-- ==== Sys2Proof/Laws/Mem.lean ====
section
/-! SUPPORT. The two memories (boot flash, frame memory): a read after a write, and that every operation keeps the canonical form. -/

namespace Sys2Proof.Machine

/-! ## Reads -/

/-- A key that no entry holds reads as blank. -/
theorem Mem.read_of_forall_ne {α : Type} (blank : α) {m : List (Nat × α)} {a : Nat} (h : ∀ c ∈ m, c.1 ≠ a) :
    Mem.read blank m a = blank := by
  induction m with
  | nil => rfl
  | cons c rest ih =>
    have hc : ¬a = c.1 := fun e => h c (List.mem_cons_self ..) e.symm
    rw [Mem.read, if_neg hc]
    exact ih (fun d hd => h d (List.mem_cons_of_mem _ hd))

/-- A key that the first part does not hold is read in the second. -/
theorem Mem.read_append_right {α : Type} (blank : α) {m n : List (Nat × α)} {a : Nat} (h : ∀ c ∈ m, c.1 ≠ a) :
    Mem.read blank (m ++ n) a = Mem.read blank n a := by
  induction m with
  | nil => rfl
  | cons c rest ih =>
    have hc : ¬a = c.1 := fun e => h c (List.mem_cons_self ..) e.symm
    rw [List.cons_append, Mem.read, if_neg hc]
    exact ih (fun d hd => h d (List.mem_cons_of_mem _ hd))

/-- A key that the second part does not hold is read in the first. -/
theorem Mem.read_append_left {α : Type} (blank : α) {m n : List (Nat × α)} {a : Nat} (h : ∀ c ∈ n, c.1 ≠ a) :
    Mem.read blank (m ++ n) a = Mem.read blank m a := by
  induction m with
  | nil => exact Mem.read_of_forall_ne blank h
  | cons c rest ih =>
    rw [List.cons_append, Mem.read, Mem.read, ih]

/-- Taking entries out does not change what the kept keys read as. -/
theorem Mem.read_filter {α : Type} (blank : α) (p : Nat → Bool) (m : List (Nat × α)) {a : Nat} (h : p a = true) :
    Mem.read blank (m.filter (fun c => p c.1)) a = Mem.read blank m a := by
  induction m with
  | nil => rfl
  | cons c rest ih =>
    by_cases hc : p c.1 = true
    · rw [List.filter_cons_of_pos (p := fun c : Nat × α => p c.1) hc, Mem.read, Mem.read, ih]
    · have hn : ¬a = c.1 := fun e => hc (e ▸ h)
      rw [List.filter_cons_of_neg (p := fun c : Nat × α => p c.1) hc, Mem.read, if_neg hn, ih]

/-- The listed range reads as the function that fills it. -/
theorem Mem.read_range {α : Type} [DecidableEq α] (blank : α) (f : Nat → α) (a n k : Nat) :
    Mem.read blank ((List.range' a n).filterMap (fun k => if f k = blank then none else some (k, f k))) k =
      if a ≤ k ∧ k < a + n then f k else blank := by
  induction n generalizing a with
  | zero =>
    rw [if_neg (by omega)]
    rfl
  | succ n ih =>
    rw [List.range'_succ, List.filterMap_cons]
    by_cases hf : f a = blank
    · simp only [hf, if_true]
      rw [ih (a + 1)]
      by_cases hk : k = a
      · subst hk
        rw [if_neg (by omega), if_pos (by omega), hf]
      · by_cases h1 : a + 1 ≤ k ∧ k < a + 1 + n
        · rw [if_pos h1, if_pos (by omega)]
        · rw [if_neg h1, if_neg (by omega)]
    · simp only [hf, if_false, Mem.read]
      by_cases hk : k = a
      · rw [if_pos hk, if_pos (by omega), hk]
      · rw [if_neg hk, ih (a + 1)]
        by_cases h1 : a + 1 ≤ k ∧ k < a + 1 + n
        · rw [if_pos h1, if_pos (by omega)]
        · rw [if_neg h1, if_neg (by omega)]

/-- A key of the listed range lies in it. -/
theorem Mem.mem_range {α : Type} [DecidableEq α] {blank : α} {f : Nat → α} {a n : Nat} {c : Nat × α}
    (h : c ∈ (List.range' a n).filterMap (fun k => if f k = blank then none else some (k, f k))) :
    a ≤ c.1 ∧ c.1 < a + n ∧ c.2 ≠ blank := by
  obtain ⟨k, hk, hc⟩ := List.mem_filterMap.1 h
  have hr := List.mem_range'_1.1 hk
  split at hc
  · cases hc
  · next hb =>
    cases hc
    exact ⟨hr.1, hr.2, hb⟩

/-- After an overwrite the range reads as given, and every other key as before. -/
theorem Mem.read_overwrite {α : Type} [DecidableEq α] (blank : α) (m : List (Nat × α)) (a n : Nat) (f : Nat → α) (k : Nat) :
    Mem.read blank (Mem.overwrite blank m a n f) k = if a ≤ k ∧ k < a + n then f k else Mem.read blank m k := by
  have low : ∀ c ∈ m.filter (fun c => decide (c.1 < a)), c.1 < a := fun c hc => by simpa using (List.mem_filter.1 hc).2
  have high : ∀ c ∈ m.filter (fun c => decide (a + n ≤ c.1)), a + n ≤ c.1 := fun c hc => by simpa using (List.mem_filter.1 hc).2
  unfold Mem.overwrite
  by_cases hk : a ≤ k ∧ k < a + n
  · rw [if_pos hk, Mem.read_append_left blank (fun c hc => by have := high c hc; omega),
      Mem.read_append_right blank (fun c hc => by have := low c hc; omega), Mem.read_range, if_pos hk]
  · rw [if_neg hk]
    by_cases hl : k < a
    · rw [Mem.read_append_left blank (fun c hc => by have := high c hc; omega),
        Mem.read_append_left blank (fun c hc => by have := (Mem.mem_range hc).1; omega)]
      exact Mem.read_filter blank (fun x => decide (x < a)) m (by simpa using hl)
    · rw [List.append_assoc, Mem.read_append_right blank (fun c hc => by have := low c hc; omega),
        Mem.read_append_right blank (fun c hc => by have := Mem.mem_range hc; omega)]
      exact Mem.read_filter blank (fun x => decide (a + n ≤ x)) m (by simpa using (by omega : a + n ≤ k))

/-! ## The canonical form -/

/-- The canonical form, as a property of the list: no blank entry, keys strictly rising. -/
theorem Mem.wf_iff {α : Type} [DecidableEq α] {blank : α} {m : List (Nat × α)} :
    Mem.wf blank m = true ↔ (∀ c ∈ m, c.2 ≠ blank) ∧ m.Pairwise (fun c d => c.1 < d.1) := by
  induction m with
  | nil => simp [Mem.wf]
  | cons c rest ih =>
    cases rest with
    | nil => simp [Mem.wf]
    | cons d rest =>
      obtain ⟨k, v⟩ := c
      obtain ⟨k', v'⟩ := d
      simp only [Mem.wf, Bool.and_eq_true, decide_eq_true_eq]
      rw [ih]
      constructor
      · rintro ⟨⟨hv, hk⟩, hb, hp⟩
        refine ⟨fun c hc => ?_, List.pairwise_cons.2 ⟨fun c hc => ?_, hp⟩⟩
        · rcases List.mem_cons.1 hc with rfl | hc
          · exact hv
          · exact hb c hc
        · rcases List.mem_cons.1 hc with rfl | hc
          · exact hk
          · exact Nat.lt_trans hk ((List.pairwise_cons.1 hp).1 c hc)
      · rintro ⟨hb, hp⟩
        obtain ⟨h1, h2⟩ := List.pairwise_cons.1 hp
        exact ⟨⟨hb _ (List.mem_cons_self ..), h1 _ (List.mem_cons_self ..)⟩, fun c hc => hb c (List.mem_cons_of_mem _ hc), h2⟩

/-- An overwrite keeps the canonical form. -/
theorem Mem.overwrite_wf {α : Type} [DecidableEq α] {blank : α} {m : List (Nat × α)} (a n : Nat) (f : Nat → α)
    (h : Mem.wf blank m = true) : Mem.wf blank (Mem.overwrite blank m a n f) = true := by
  obtain ⟨hb, hp⟩ := Mem.wf_iff.1 h
  have low : ∀ c ∈ m.filter (fun c => decide (c.1 < a)), c.1 < a := fun c hc => by simpa using (List.mem_filter.1 hc).2
  have high : ∀ c ∈ m.filter (fun c => decide (a + n ≤ c.1)), a + n ≤ c.1 := fun c hc => by simpa using (List.mem_filter.1 hc).2
  have mid : ((List.range' a n).filterMap (fun k => if f k = blank then none else some (k, f k))).Pairwise
      (fun c d => c.1 < d.1) := by
    rw [List.pairwise_filterMap]
    refine List.Pairwise.imp ?_ (List.pairwise_lt_range' (s := a) (n := n))
    intro x y hxy c hc d hd
    split at hc <;> split at hd <;> cases hc <;> cases hd
    exact hxy
  refine Mem.wf_iff.2 ⟨?_, ?_⟩
  · intro c hc
    unfold Mem.overwrite at hc
    rcases List.mem_append.1 hc with hc | hc
    · rcases List.mem_append.1 hc with hc | hc
      · exact hb c (List.mem_filter.1 hc).1
      · exact (Mem.mem_range hc).2.2
    · exact hb c (List.mem_filter.1 hc).1
  · unfold Mem.overwrite
    refine List.pairwise_append.2 ⟨List.pairwise_append.2 ⟨hp.filter _, mid, fun c hc d hd => ?_⟩, hp.filter _, fun c hc d hd => ?_⟩
    · have h1 := low c hc
      have h2 := (Mem.mem_range hd).1
      omega
    · have h2 := high d hd
      rcases List.mem_append.1 hc with hc | hc
      · have h1 := low c hc
        omega
      · have h1 := (Mem.mem_range hc).2.1
        omega

theorem Mem.mem_erase_of {α : Type} {m : List (Nat × α)} {a : Nat} {c : Nat × α} (h : c ∈ Mem.erase m a) : c ∈ m := by
  induction m with
  | nil => exact h
  | cons d rest ih =>
    obtain ⟨k, v⟩ := d
    unfold Mem.erase at h
    split at h
    · exact List.mem_cons_of_mem _ h
    · split at h
      · exact h
      · rcases List.mem_cons.1 h with rfl | h
        · exact List.mem_cons_self ..
        · exact List.mem_cons_of_mem _ (ih h)

theorem Mem.mem_insert_of {α : Type} {m : List (Nat × α)} {a : Nat} {x : α} {c : Nat × α} (h : c ∈ Mem.insert m a x) :
    c = (a, x) ∨ c ∈ m := by
  induction m with
  | nil => exact .inl (by simpa [Mem.insert] using h)
  | cons d rest ih =>
    obtain ⟨k, v⟩ := d
    unfold Mem.insert at h
    split at h
    · rcases List.mem_cons.1 h with rfl | h
      · exact .inl rfl
      · exact .inr (List.mem_cons_of_mem _ h)
    · split at h
      · rcases List.mem_cons.1 h with rfl | h
        · exact .inl rfl
        · exact .inr h
      · rcases List.mem_cons.1 h with rfl | h
        · exact .inr (List.mem_cons_self ..)
        · rcases ih h with h | h
          · exact .inl h
          · exact .inr (List.mem_cons_of_mem _ h)

/-- A write keeps the canonical form. -/
theorem Mem.write_wf {α : Type} [DecidableEq α] {blank : α} {m : List (Nat × α)} (a : Nat) (x : α)
    (h : Mem.wf blank m = true) : Mem.wf blank (Mem.write blank m a x) = true := by
  obtain ⟨hb, hp⟩ := Mem.wf_iff.1 h
  unfold Mem.write
  split
  · refine Mem.wf_iff.2 ⟨fun c hc => hb c (Mem.mem_erase_of hc), ?_⟩
    clear hb h
    induction m with
    | nil => exact List.Pairwise.nil
    | cons d rest ih =>
      obtain ⟨k, v⟩ := d
      obtain ⟨h1, h2⟩ := List.pairwise_cons.1 hp
      unfold Mem.erase
      split
      · exact h2
      · split
        · exact hp
        · exact List.pairwise_cons.2 ⟨fun c hc => h1 c (Mem.mem_erase_of hc), ih h2⟩
  · next hx =>
    refine Mem.wf_iff.2 ⟨fun c hc => ?_, ?_⟩
    · rcases Mem.mem_insert_of hc with rfl | hc
      · exact hx
      · exact hb c hc
    · clear hb h
      induction m with
      | nil => exact List.pairwise_singleton _ _
      | cons d rest ih =>
        obtain ⟨k, v⟩ := d
        obtain ⟨h1, h2⟩ := List.pairwise_cons.1 hp
        unfold Mem.insert
        split
        · next e => exact List.pairwise_cons.2 ⟨fun c hc => by rw [e]; exact h1 c hc, h2⟩
        · split
          · next e =>
            refine List.pairwise_cons.2 ⟨fun c hc => ?_, hp⟩
            rcases List.mem_cons.1 hc with rfl | hc
            · exact e
            · exact Nat.lt_trans e (h1 c hc)
          · next e1 e2 =>
            refine List.pairwise_cons.2 ⟨fun c hc => ?_, ih h2⟩
            rcases Mem.mem_insert_of hc with rfl | hc
            · show k < a
              omega
            · exact h1 c hc

/-- In a canonical memory a key below the first reads as blank. -/
theorem Mem.read_erase_self {α : Type} [DecidableEq α] {blank : α} {m : List (Nat × α)} {a : Nat} (h : Mem.wf blank m = true) :
    Mem.read blank (Mem.erase m a) a = blank := by
  obtain ⟨-, hp⟩ := Mem.wf_iff.1 h
  clear h
  induction m with
  | nil => rfl
  | cons d rest ih =>
    obtain ⟨k, v⟩ := d
    obtain ⟨h1, h2⟩ := List.pairwise_cons.1 hp
    unfold Mem.erase
    split
    · next e => exact Mem.read_of_forall_ne blank (fun c hc => by have := h1 c hc; simp only at this; omega)
    · split
      · next e =>
        refine Mem.read_of_forall_ne blank (fun c hc => ?_)
        rcases List.mem_cons.1 hc with rfl | hc
        · simp only; omega
        · have := h1 c hc; simp only at this; omega
      · next e1 e2 => rw [Mem.read, if_neg e1, ih h2]

theorem Mem.read_erase_of_ne {α : Type} (blank : α) (m : List (Nat × α)) {a k : Nat} (h : k ≠ a) :
    Mem.read blank (Mem.erase m a) k = Mem.read blank m k := by
  induction m with
  | nil => rfl
  | cons d rest ih =>
    obtain ⟨x, v⟩ := d
    unfold Mem.erase
    split
    · next e => rw [Mem.read, if_neg (by omega)]
    · split
      · rfl
      · rw [Mem.read, Mem.read, ih]

theorem Mem.read_insert {α : Type} (blank : α) (m : List (Nat × α)) (a k : Nat) (x : α) :
    Mem.read blank (Mem.insert m a x) k = if k = a then x else Mem.read blank m k := by
  induction m with
  | nil => rfl
  | cons d rest ih =>
    obtain ⟨y, v⟩ := d
    unfold Mem.insert
    split
    · next e =>
      rw [Mem.read, Mem.read]
      by_cases hk : k = a
      · rw [if_pos hk, if_pos hk]
      · rw [if_neg hk, if_neg hk, if_neg (by omega)]
    · split
      · rw [Mem.read]
      · next e1 e2 =>
        rw [Mem.read, ih, Mem.read]
        by_cases hk : k = a
        · rw [if_pos hk, if_pos hk, if_neg (by omega)]
        · rw [if_neg hk, if_neg hk]

/-- A read after a write: the value written at its key, every other key as before. -/
theorem Mem.read_write {α : Type} [DecidableEq α] {blank : α} {m : List (Nat × α)} (a k : Nat) (x : α)
    (h : Mem.wf blank m = true) : Mem.read blank (Mem.write blank m a x) k = if k = a then x else Mem.read blank m k := by
  unfold Mem.write
  split
  · next hx =>
    by_cases hk : k = a
    · rw [if_pos hk, hk, Mem.read_erase_self h, hx]
    · rw [if_neg hk, Mem.read_erase_of_ne blank m hk]
  · exact Mem.read_insert blank m a k x

end Sys2Proof.Machine
end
:::
What is the number of lines in the data that include the word "this"? State only that number.

2